The dataset was obtained from Kaggle.

Exploration

Initial exploration is done in explore_and_preprocess.ipynb. Some things this flagged up and some steps taken:

  • Needed to convert IP addresses into numerical features.
  • Needed to encode the Protocol feature (TCP/UDP/Other).
  • The raw dataset included 74 possible protocols. I keep the 50 most occuring protocols, removing protocols which occured at most 25 times in the dataset (in total this is approximately 0.008% of the data).
  • The pandas-profiling report saved as metadata_preprocessing/data_summary.html flagged up the fact that many of the features are highly skewed.
  • After this initial processing we're left with 3,567,193 rows and 73 features.
  • In yellowbrick_viz.ipynb the Yellowbrick library is explored, and some basic tests show that a complex model is warranted.

Establishing a baseline

After experimenting with various models, I decided to use a feedfoward neural network. In trying to establish a baseline using the MLPClassifier in scikit-learn, it became apparent that the choice of preprocessing steps made a significant difference in the final accuracy, for instance using PCA and a smaller layer led to drop in accuracy of 3.45% and applying only a log transformation to all features increased the accuracy by 3.39%.

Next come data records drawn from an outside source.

/-- The first rejected write is captured with its word (R112). -/
theorem State.rangeReject_captures (s : State) (lvl : Fin 4) (a : BitVec 24) (w : Word) (reason : Fin 7)
    (h : s.rd F.PROT_RANGE_CAPT_VALID = 0) :
    (s.rangeReject lvl a.toNat w reason).rd F.PROT_RANGE_CAPT_VALID = 1 ∧
      (s.rangeReject lvl a.toNat w reason).rd F.PROT_RANGE_CAPT_REASON = reason ∧
      (s.rangeReject lvl a.toNat w reason).rd F.PROT_RANGE_CAPT_INIT = lvl ∧
      (s.rangeReject lvl a.toNat w reason).rd F.PROT_RANGE_CAPT_ADDR = a.toNat ∧
      (s.rangeReject lvl a.toNat w reason).reg 0x5044 = w := by
  have hv : s.on F.PROT_RANGE_CAPT_VALID = false := by simp [State.on, h]
  have captured (hi lo : Nat) : (s.rangeReject lvl a.toNat w reason).rd ⟨0x5040, hi, lo⟩ =
      getBits (rangeCapture lvl a.toNat reason) hi lo := by
    unfold State.rd
    dsimp only
    rw [s.reg_rangeReject lvl _ w reason (by decide)]
    simp [State.recordReject, hv, State.reg_setReg_ne]
  have word : (s.rangeReject lvl a.toNat w reason).reg 0x5044 = w := by
    rw [s.reg_rangeReject lvl _ w reason (by decide)]
    simp [State.recordReject, hv]
  have ha := a.isLt
  have hl := lvl.isLt
  have hr := reason.isLt
  refine ⟨(captured 31 31).trans ?_, (captured 29 26).trans ?_, (captured 25 24).trans ?_, (captured 23 0).trans ?_, word⟩ <;>
    rw [rangeCapture, getBits_ofNat _ _ (by omega)] <;> omega

/-- A rejected write that finds a capture standing leaves it, and raises CAPT_OVF (R112). -/
theorem State.rangeReject_keeps_capture (s : State) (lvl a : Nat) (w : Word) (reason : Nat) (h : s.rd F.PROT_RANGE_CAPT_VALID = 1) :
    (s.rangeReject lvl a w reason).reg 0x5040 = s.reg 0x5040 ∧ (s.rangeReject lvl a w reason).reg 0x5044 = s.reg 0x5044 ∧
      s.raises .prot C.PROT_CAPT_OVF 0 (s.rangeReject lvl a w reason) := by
  have hv : s.on F.PROT_RANGE_CAPT_VALID = true := by simp [State.on, h]
  have e : s.recordReject lvl a w reason = (s.sat F.PROT_COUNT_RANGE).raise .prot C.PROT_CAPT_OVF := by
    simp [State.recordReject, hv]
  have kept {b : Nat} (hc : b ≠ 0x504C) (hb : b ∉ causeRegs .prot 0) : (s.rangeReject lvl a w reason).reg b = s.reg b := by
    rw [s.reg_rangeReject lvl a w reason hb, e, State.reg_raise_prot _ _ (by decide) hb]
    exact s.reg_sat_ne _ _ hc
  refine ⟨kept (by decide) (by decide), kept (by decide) (by decide), ?_⟩
  rw [State.rangeReject_eq, e]
  exact State.raises_keep _ _ _ _ _ _ _ _ (by decide) (by decide) (State.raises_self _ _ _ _ _ (by decide) (by decide)
    (State.en_of_sameRegsBut (l := [0x504C]) _ _ (State.sameRegsBut_wr _ (s.sameRegsBut_refl _) (by decide)) (by decide)))

theorem State.rangeReject_raises (s : State) (lvl a : Nat) (w : Word) (reason : Nat) :
    s.raises .prot C.PROT_RANGE 0 (s.rangeReject lvl a w reason) := by
  rw [State.rangeReject_eq]
  exact State.raises_self _ _ _ _ _ (by decide) (by decide)
    (State.en_of_sameRegsBut _ _ (s.sameRegsBut_recordReject lvl a w reason) (by decide))

theorem State.rangeReject_mem (s : State) (lvl a : Nat) (w : Word) (reason : Nat) :
    (s.rangeReject lvl a w reason).mem = s.mem := by
  rw [State.rangeReject_eq, State.raise_mem]
  unfold State.recordReject State.sat
  split <;> simp

/-! ### Clearing VALID re-arms a capture -/

theorem exec_registerWrite (s : State) (lvl : Fin 4) (a : BitVec 24) (w : Word) (x : Facts) :
    exec (.registerWrite lvl a w x) s = .next (s.write lvl a.toNat w x) := (rfl)

/-- An accepted write to a register of PROT stores its word and has the register's effect. -/
theorem State.write_prot (s : State) (lvl o : Nat) (w : Word) (x : Facts) (h : s.accepts lvl (0x5000 + o) w x.rfin)
    (h1 : 0x40 ≤ o) (h2 : o < 0x1000) (h3 : (findReg (regsOf .prot) o).isSome = true) :
    s.write lvl (0x5000 + o) w x =
      (s.setReg (0x5000 + o) (s.writtenWord .prot o (s.reg (0x5000 + o)) w)).afterWrite .prot 0 o (s.reg (0x5000 + o)) w x := by
  have hpage : pageOf (0x5000 + o) = some (.prot, 0, o) := by
    have hp : (0x5000 + o) / 0x1000 = 5 := by omega
    have ho : (0x5000 + o) % 0x1000 = o := by omega
    simp [pageOf, hp, ho, PageType.all]
  have hsram : isSram (0x5000 + o) = false := by
    simp [isSram, bankAddr]
    omega
  rw [s.write_of_accepts lvl _ w x .prot 0 o h hsram hpage (by decide)]
  exact s.perform_reg lvl .prot 0 o w x (by decide) (by decide) h1 h3 (.inl (by decide)) (.inl (by decide))

/-- Writing 1 to VALID of either capture clears that bit alone: the others are RO. -/
theorem State.writtenWord_clear_capture (s : State) {o : Nat} (ho : o = 0x40 ∨ o = 0x48) (old : Word) :
    s.writtenWord .prot o old 0x80000000 = putBits old 31 31 0 := by
  have cleared : maskSub (getBits old 31 31) (getBits 0x80000000 31 31) = 0 := by
    have : getBits old 31 31 = 0 ∨ getBits old 31 31 = 1 := by have := getBits_lt old 31 31; omega
    rcases this with e | e <;> rw [e] <;> decide
  rw [← cleared]
  rcases ho with rfl | rfl <;> rfl

/-- A write of 1 to VALID re-arms a capture, and changes nothing else (R112). -/
theorem State.write_clear_capture (s : State) (lvl : Nat) {o : Nat} (ho : o = 0x40 ∨ o = 0x48) (x : Facts)
    (h : s.accepts lvl (0x5000 + o) 0x80000000 x.rfin) :
    s.write lvl (0x5000 + o) 0x80000000 x = s.setReg (0x5000 + o) (putBits (s.reg (0x5000 + o)) 31 31 0) := by
  rw [s.write_prot lvl o _ x h (by omega) (by omega) (by rcases ho with rfl | rfl <;> decide), s.writtenWord_clear_capture ho]
  have h1 : ¬ o = 0x050 := by omega
  have h2 : ¬ 0x800 ≤ o := by omega
  simp only [State.afterWrite, h1, h2, false_and, if_false]

theorem State.registerWrite_rearms (s : State) (lvl : Fin 4) (a : BitVec 24) {o : Nat} (ho : o = 0x40 ∨ o = 0x48)
    (ha : a.toNat = 0x5000 + o) (x : Facts) (h : s.accepts lvl (0x5000 + o) 0x80000000 x.rfin) :
    ∃ t : State, exec (.registerWrite lvl a 0x80000000 x) s = .next t ∧ t.rd ⟨0x5000 + o, 31, 31⟩ = 0 ∧
      s.sameRegsBut [0x5000 + o] t ∧ s.sameMem t := by
  refine ⟨_, exec_registerWrite .., ?_⟩
  rw [ha, s.write_clear_capture lvl ho x h]
  refine ⟨?_, State.sameRegsBut_setReg _ (s.sameRegsBut_refl _) List.mem_cons_self, State.sameMem_of_mem (s.setReg_mem _ _)⟩
  unfold State.rd
  dsimp only
  rw [State.reg_setReg_same, getBits_putBits_same _ _ (by decide) (by decide), Nat.zero_mod]

/-- Settles O11: the stages of a refusal and of a rejection one by one, and the write that re-arms a capture. -/
theorem refusalsAreRecorded : Obligations.RefusalsAreRecorded := by
  unfold Obligations.RefusalsAreRecorded
  intro s lvl a
  refine ⟨fun write kind => ?_, fun w reason => ?_, s.registerWrite_rearms lvl _ (.inr rfl) rfl,
    s.registerWrite_rearms lvl _ (.inl rfl) rfl⟩
  · exact ⟨s.rd_count_refuse lvl _ write kind, s.refuse_captures lvl a write kind, s.refuse_keeps_capture lvl _ write kind,
      s.refuse_raises_kind lvl _ write kind, s.sameRegsBut_refuse lvl _ write kind, State.sameMem_of_mem (s.refuse_mem lvl _ write kind)⟩
  · exact ⟨s.rd_count_rangeReject lvl _ w reason, s.rangeReject_captures lvl a w reason, s.rangeReject_keeps_capture lvl _ w reason,
      s.rangeReject_raises lvl _ w reason, s.sameRegsBut_rangeReject lvl _ w reason,
      State.sameMem_of_mem (s.rangeReject_mem lvl _ w reason)⟩

end Sys2Proof.Machine
end

section
/-! PROOF. The word of the Access Rights Table that holds entry 5, and the rights of level 0 on PROT (R114, R116). -/
namespace Sys2Proof.Machine
open Sys2Proof

theorem getBits_or (v w : Word) (hi lo : Nat) : getBits (v ||| w) hi lo = getBits v hi lo ||| getBits w hi lo := by
  unfold getBits
  rw [BitVec.toNat_or, ← Nat.shiftRight_eq_div_pow, Nat.shiftRight_or_distrib, Nat.or_mod_two_pow,
    Nat.shiftRight_eq_div_pow, Nat.shiftRight_eq_div_pow]

/-- Writing every bit of a word leaves nothing of the old one. -/
theorem putBits_all (old w : Word) : putBits old 31 0 (getBits w 31 0) = w := by
  apply BitVec.eq_of_toNat_eq
  have ho := old.isLt
  have hw := w.isLt
  rw [putBits_toNat _ _ (by decide) (by decide)]
  unfold getBits
  omega

/-- The word of entries 4 to 7 takes what is written, with bits 1:0 of entry 5 at 1 (R116). -/
theorem State.writtenWord_entry5 (s : State) (old w : Word) : s.writtenWord .prot 0x804 old w = w ||| 0x300 := by
  have merged : mergeWord (fieldsAt .prot 0x804) old w = w := putBits_all old w
  simp [State.writtenWord, merged]

/-- A write to the word of entry 5 leaves it so; the cause it may raise is elsewhere. -/
theorem State.reg_write_entry5 (s : State) (lvl : Nat) (w : Word) (x : Facts) (h : s.accepts lvl 0x5804 w x.rfin) :
    (s.write lvl 0x5804 w x).reg 0x5804 = w ||| 0x300 := by
  rw [s.write_prot lvl 0x804 w x h (by decide) (by decide) (by decide), s.writtenWord_entry5]
  simp only [State.afterWrite, show ¬ 0x804 = 0x050 by decide, if_false]
  split
  · rw [State.reg_raise_prot _ _ (by decide) (by decide), State.reg_setReg_same]
  · exact State.reg_setReg_same _ _ _

/-- The bits that entry 5 holds at 1 read 1, and no other bit of the word is touched (R116). -/
theorem getBits_or_entry5 (w : Word) : getBits (w ||| 0x300) 9 8 = 3 ∧ getBits (w ||| 0x300) 31 10 = getBits w 31 10 ∧
    getBits (w ||| 0x300) 7 0 = getBits w 7 0 := by
  have forced : ∀ n : Fin 4, n.val ||| 3 = 3 := by decide
  refine ⟨?_, ?_, ?_⟩ <;> rw [getBits_or]
  · exact forced ⟨getBits w 9 8, getBits_lt w 9 8⟩
  · exact Nat.or_zero _
  · exact Nat.or_zero _

/-- With bits 1:0 of entry 5 at 1, level 0 has both rights of the entry (R114). -/
theorem State.mayAccess_entry5 (s : State) (write : Bool) (h : getBits (s.reg 0x5804) 9 8 = 3) :
    s.mayAccess 0 5 write = true := by
  have e : s.art 5 = (s.reg 0x5804).toNat / 2 ^ 0 % 2 ^ 32 / 2 ^ 8 % 256 := rfl
  unfold getBits at h
  unfold State.mayAccess bit
  rw [e, decide_eq_true_eq]
  have hw : b2n write = 0 ∨ b2n write = 1 := by cases write <;> decide
  rcases hw with hw | hw <;> rw [hw] <;> omega

/-- Settles O12: the write forces the two bits, and they alone decide level 0's rights on PROT. -/
theorem artKeepsLevelZero : Obligations.ArtKeepsLevelZero := by
  unfold Obligations.ArtKeepsLevelZero
  refine ⟨by decide, fun s lvl w h => ⟨s.write lvl 0x5804 w Facts.plain, rfl, ?_⟩, fun s write h a hp => ?_⟩
  · rw [s.reg_write_entry5 lvl w Facts.plain h]
    exact getBits_or_entry5 w
  · have e : artIndex a.toNat = 5 := by simp [artIndex, hp, PageType.map]
    rw [e]
    exact s.mayAccess_entry5 write h

end Sys2Proof.Machine
end

section
/-! PROOF. The checks of an access in their order (R111): one lemma for each check that ends it, one for each way it is performed. -/
namespace Sys2Proof.Machine
open Sys2Proof

/-! ### From a command to the bus -/

/-- A word that the management controller never writes (R120). -/
theorem State.write_never (s : State) {lvl a : Nat} (w : Word) (x : Facts) (h : mgmtNever lvl a = true) : s.write lvl a w x = s := by
  simp [State.write, h]

theorem State.write_eq_busWrite (s : State) {lvl a : Nat} (w : Word) (x : Facts) (hb : s.answers = true)
    (h : mgmtNever lvl a = false) : s.write lvl a w x = (s.busWrite s lvl a w x).1 := by
  simp [State.write, hb, h]

/-- Below the SRAM window, what no page holds is reserved (R99). -/
theorem State.pageOf_of_not_reserved {s : State} {lvl a : Nat} (hs : isSram a = false) (h : s.reserved lvl a = false) :
    ∃ t i o, pageOf a = some (t, i, o) := by
  cases hp : pageOf a with
  | none => simp [State.reserved, hs, hp] at h
  | some p => exact ⟨p.1, p.2.1, p.2.2, rfl⟩

/-! ### A read -/

section Read
variable (s : State) {lvl a : Nat} (hits : List MemHit)

theorem State.busRead_misaligned (h : a % 4 ≠ 0) :
    s.busRead s lvl a hits = (s.refuse lvl a false 2, { word := 0, refused := true, bad := false }) := by
  simp only [State.busRead, if_pos h]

Choosing preprocessing steps

The results in trying to establish a baseline led to the following plan and result:

Using a fixed, simple model, trial different combinations of preprocessing steps to find an optimum one before trying to explore various architectures for the neural network. This is done in preprocessing_search.py.

The preprocessing steps considered are whether to apply a log transformation, whether to apply PCA keeping enough components to include 97.5% of the explained variance, over-sampling techniques such as SMOTE, ADASYN and random over-sampling (using imblearn), and whether to add 15 custom features derived from the dataset.

As shown in preprocessing_trials_analysis.ipynb the final outcome was to include the custom features and apply a log transformation, but nothing further. The feature_dive.ipynb is where I tried to come up with potentially useful features.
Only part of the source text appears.